Goldie pounded his fist on the lumpy cushion beside him. “Why dost thou
find such pleasure in the corrupting of mortals? Is the spreading of misery
thine only joy?”
I marshaled the strength in Paul’s legs, lifting myself off the couch. His
muscles should’ve been simple enough to control, but the drugs in his system
left them sluggish and rubbery. “How many times have I told you, Goldilocks?
Your master denied my kind a chance at mortality. By casting us out, we’re
doomed to remain forever numb to the physical world. That’s why we make mortal
pleasures our own, temporary as they may be. What else can I say? We like to
live vicariously.”
“Thou art nothing more than a parasite,” Goldie hissed. “A creature devoid
of all hope and purpose. Thou blamest the Father for thy fallen state, but the
choice to rebel against Heaven was thine.”
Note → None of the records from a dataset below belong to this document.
/-- A load of the last double word of the page that faulted, with the verdicts of its records. -/
abbrev entL (failed : List (Nat × Word)) : LogEntry :=
  { id := 3, blk := 7, warp := 0, part := 0, pc := 0x10000, instr := .ld hl .plain .i64 (.v 8) (.v 0) 0, w0 := 0,
    ops := [{ thr := 0, ea := 0x1FFF8 }], failed := failed }
abbrev pendL : Pending :=
  { id := 1, pc := 0x10000, la := 15, thrs := [(0, 2)], dst := .v 8, w := 2, warp := 0, log := some 3 }
abbrev sLog (failed : List (Nat × Word)) : State :=
  { small { blk0 with threads := [(0, thr0)], pend := [pendL] } [0] with oplog := [entL failed] }
/-- `FaultReplays`: all retried, and one that failed. -/
theorem witness_replays :
    (∀ failed, (sLog failed).oplog = [entL failed] ∧ (entL failed).blk = (sLog failed).sel.blk ∧ (sLog failed).hasBlk 7 ∧
      (sLog failed).hole = false ∧ (sLog failed).PlainFor (sLog failed).sel.blk ∧ (sLog failed).bk.smaps = [] ∧
      (sLog failed).reds = [] ∧ (sLog failed).l1Count (sLog failed).bk.core + 128 < l1Cap ∧ (sLog failed).bk.status = .running ∧ (sLog failed).bk.saveAt = none ∧
      (entL failed).waiting = [] ∧ (entL failed).held = false ∧ hl.u = false ∧ (entL failed).ops = [{ thr := 0, ea := 0x1FFF8 }] ∧
      (sLog failed).bk.pend = [pendL] ∧ pendL.log = some 3 ∧ pendL.thrs = [(0, 2)] ∧ (sLog failed).bk.agent = false ∧
      ((sLog failed).bk.thr 0).live = true ∧ ((sLog failed).bk.thr 0).raised = none) ∧
    (entL []).failed = [] ∧ (sLog []).Reaches 0 0x1FFF8 8 8 .read 0x4FFF8 ∧ (entL [(0, cPAGE)]).failed = [(0, cPAGE)] :=
  ⟨fun _ => ⟨rfl, rfl, rfl, rfl, ⟨rfl, ⟨rfl, rfl⟩, rfl, rfl, rfl, rfl, rfl⟩, rfl, rfl, (by decide : 0 + 128 < l1Cap), rfl, rfl, rfl, rfl, rfl, rfl, rfl, rfl, rfl, rfl, rfl, rfl⟩, rfl,
    reaches_of (by decide +kernel), rfl⟩

/-- `BouncedAtomics`: a page whose table lies in a frame in transit, and one whose function has no translation. -/
theorem witness_bounced :
    (let s := { s1 with fns := [(1, { s1root := 0x1001, s2base := 0x100000, s2frames := 1 })], mem := Map.setList 0 [] 0x100000 (leBytes 8 0x1D) };
      s.hole = false ∧ (s.thr 7 0).lastPage = some page ∧ s.walk page.fn page.va = .transit) ∧
    ((s1.thr 7 0).lastPage = some page ∧ s1.walk page.fn page.va ≠ .transit) := by
  decide +kernel

/-! ### Functions -/

/-- Pages of functions 1 and 2 in the caches; a shoot-down of function 1 in progress, with a drain of its block and without. -/
abbrev sShoot (go : Bool) : State :=
  { s1 with
    bootState := 2, fns := [(1, { sdGo := go, sdAddr := 0x10000 })]
    blocks := [(7, some { blk0 with threads := [(0, thr0), (1, { thr0 with lastPage := some { page with fn := 2 } })] })]
    cores := [(0, { tlb := [page, { page with fn := 2 }] })], regions := [(0, { tlb := [page] })], dies := [(0, { tlb := [page] })] }
abbrev drainS : Drain := { id := 2, blk := 7, thr := 0 }
/-- `ShootDowns`. -/
theorem witness_shootdowns :
    (sShoot false).hole = false ∧ (sShoot false).bootState = 2 ∧ ((sShoot false).fn 1).sdGo = false ∧ ((sShoot false).fn 0).sdGo = false ∧
      ((sShoot false).thr 7 0).lastPage = some page ∧ ((sShoot false).thr 7 1).lastPage = some { page with fn := 2 } ∧
      page.holds 1 ((sShoot false).fn 1).sdAddr.toNat = true ∧
    (((sShoot true).fn 1).sdGo = true ∧ (sShoot true).reds = [] ∧ (sShoot true).drains = [] ∧ (sShoot true).pendReg = [] ∧
      (sShoot true).hostQ = [] ∧ ((sShoot true).fn 1).sdKind ≠ 2) ∧
    (let s := { sShoot true with drains := [drainS] };
      drainS ∈ s.drains ∧ (s.blk drainS.blk).fn = 1 ∧ (s.fn 1).sdKind ≠ 2) := by
  decide +kernel

/-- Function 64 with the last region, and what is in progress for it. -/
abbrev sFunc (en : Bool) (ending : Nat) : State :=
  { State.reset with bootState := 2, regions := [(31, { holder := some 64 })]
                     fns := [(64, { en := en, regions := 0x80000000, ending := ending, busy := ending ≠ 0 })] }
/-- `FunctionResets`, `Partitions`: a reset that begins and one that ends; an enable that is taken and one of a taken region; a disable. -/
theorem witness_functions :
    (∀ en, ∀ e < 2, (sFunc en e).hole = false ∧ (sFunc en e).bootState = 2 ∧
      ((sFunc en e).fn 64).queues = [] ∧ ((sFunc en e).fn 64).ending = e ∧ (sFunc en e).fnSettled 64 = true ∧ (sFunc en e).launches = [] ∧
      (sFunc en e).copies = [] ∧ (sFunc en e).posts = [] ∧ ((sFunc en e).fn 64).en = en) ∧
    (sFunc false 0).regionTaken 64 (BitVec.ofNat 32 (bits64 0x8000000000000001 63 32)) = false ∧
    (sFunc true 0).regionTaken 0 (BitVec.ofNat 32 (bits64 0x8000000000000001 63 32)) = true ∧ ((sFunc true 0).fn 0).en = false := by
  decide +kernel

/-! ### Context switches -/

/-- A saved block of function 1, whose region 31 a context holds, or none. -/
abbrev sSaved (h : Option Nat) : State :=
  { State.reset with
    fns := [(1, { en := true, regions := 0x80000000 })], regions := [(31, { holder := h })]
    blocks := [(7, some { blk0 with status := .saved, core := 0, threads := [(0, thr0)] })] }
/-- `QuantumExpiry`: no holder, another holder, and the same. -/
theorem witness_quantum : ∀ h, h = none ∨ h = some 2 ∨ h = some 1 →
    (sSaved h).hole = false ∧ ((sSaved h).region 31).preempt = false ∧ (sSaved h).hasWork 31 1 = true ∧ ((sSaved h).region 31).holder = h := by
  rintro h (rfl | rfl | rfl)
  all_goals decide +kernel

/-- A block runs on core 255, and its region's context is being pre-empted or not. -/
abbrev sPre (p : Bool) (ps : List Pending) : State :=
  { State.reset with
    regions := [(31, { holder := some 1, preempt := p })]
    blocks := [(7, some { blk0 with
      core := 255, threads := [(0, thr0)], pend := ps, warps := [(0, { regs := 8 })], scratchSize := 0x80, stashSize := 0 })] }
/-- `Preemption`: a request, work in flight, and a block that is saved. -/
theorem witness_preemption :
    (∀ p ps, (sPre p ps).hole = false ∧ ((sPre p ps).region 31).holder = some 1 ∧ ((sPre p ps).region 31).preempt = p) ∧
    (sPre true [{ id := 1, pc := 0, la := 0, thrs := [(0, 0)], warp := 0, ready := true }]).drained 31 = false ∧
    ((sPre true []).drained 31 = true ∧ ((sPre true []).region 31).next = none ∧ (sPre true []).residents 31 = [7] ∧
      ((sPre true []).blk 7).status = .running ∧ ((sPre true []).saveBlock 7).hole = false) ∧
    ∀ c l x, (sPre true []).l1At c l = some x → l < 0x40000000 :=
  ⟨fun _ _ => ⟨rfl, rfl, rfl⟩, by decide +kernel, by decide +kernel, fun _ _ _ h => by cases h⟩

/-- `BlockResumption`: a block of its own, and one of a cluster of two. -/
theorem witness_resumption : ∀ c, c = 1 ∨ c = 2 →
    let s := { sSaved (some 1) with blocks := [(7, some { blk0 with status := .saved, core := 0, threads := [(0, thr0)], clusterSize := c })] }
    s.hole = false ∧ s.hasBlk 7 ∧ (s.blk 7).status = .saved ∧ (s.blk 7).agent = false ∧ (s.blk 7).liveThreads ≠ [] ∧
      (s.region (regionOf 255)).holder = some (s.blk 7).fn ∧ (s.region (regionOf 255)).preempt = false ∧ [3] ∈ s.waysBack 7 255 ∧
      s.oneRegion 7 255 = true ∧ s.mayReturn 7 255 = true := by
  rintro c (rfl | rfl)
  all_goals
    refine ⟨rfl, rfl, rfl, rfl, ?_⟩
    decide +kernel

end Sys2Proof.Tests
end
I narrowed my eyes. “You think you’re better than me? You chose eons of
service to these selfish, snot-nosed humans. And for what? The promise that
you’d one day become one of them? That you’d live out your brief, insignificant
life with the very real chance that you’d fail and be claimed by Inferno? The
best you could hope for is to die bereft of any earthly pleasures and resume
your slave labor as an angel once again.”
Goldie furrowed his brow. “I would be welcomed back into Heaven. Back into
the Father’s presence.”
I stared at the angel, forcing a renewed smirk onto Paul’s face. “Is that
so? Don’t you have to be born first? Are you even sure that’s gonna happen?
You’ve been waiting for thousands of years. What makes you expect that’ll
change any time soon?”
“Silence.” Goldie looked away, his voice shaking with frustration.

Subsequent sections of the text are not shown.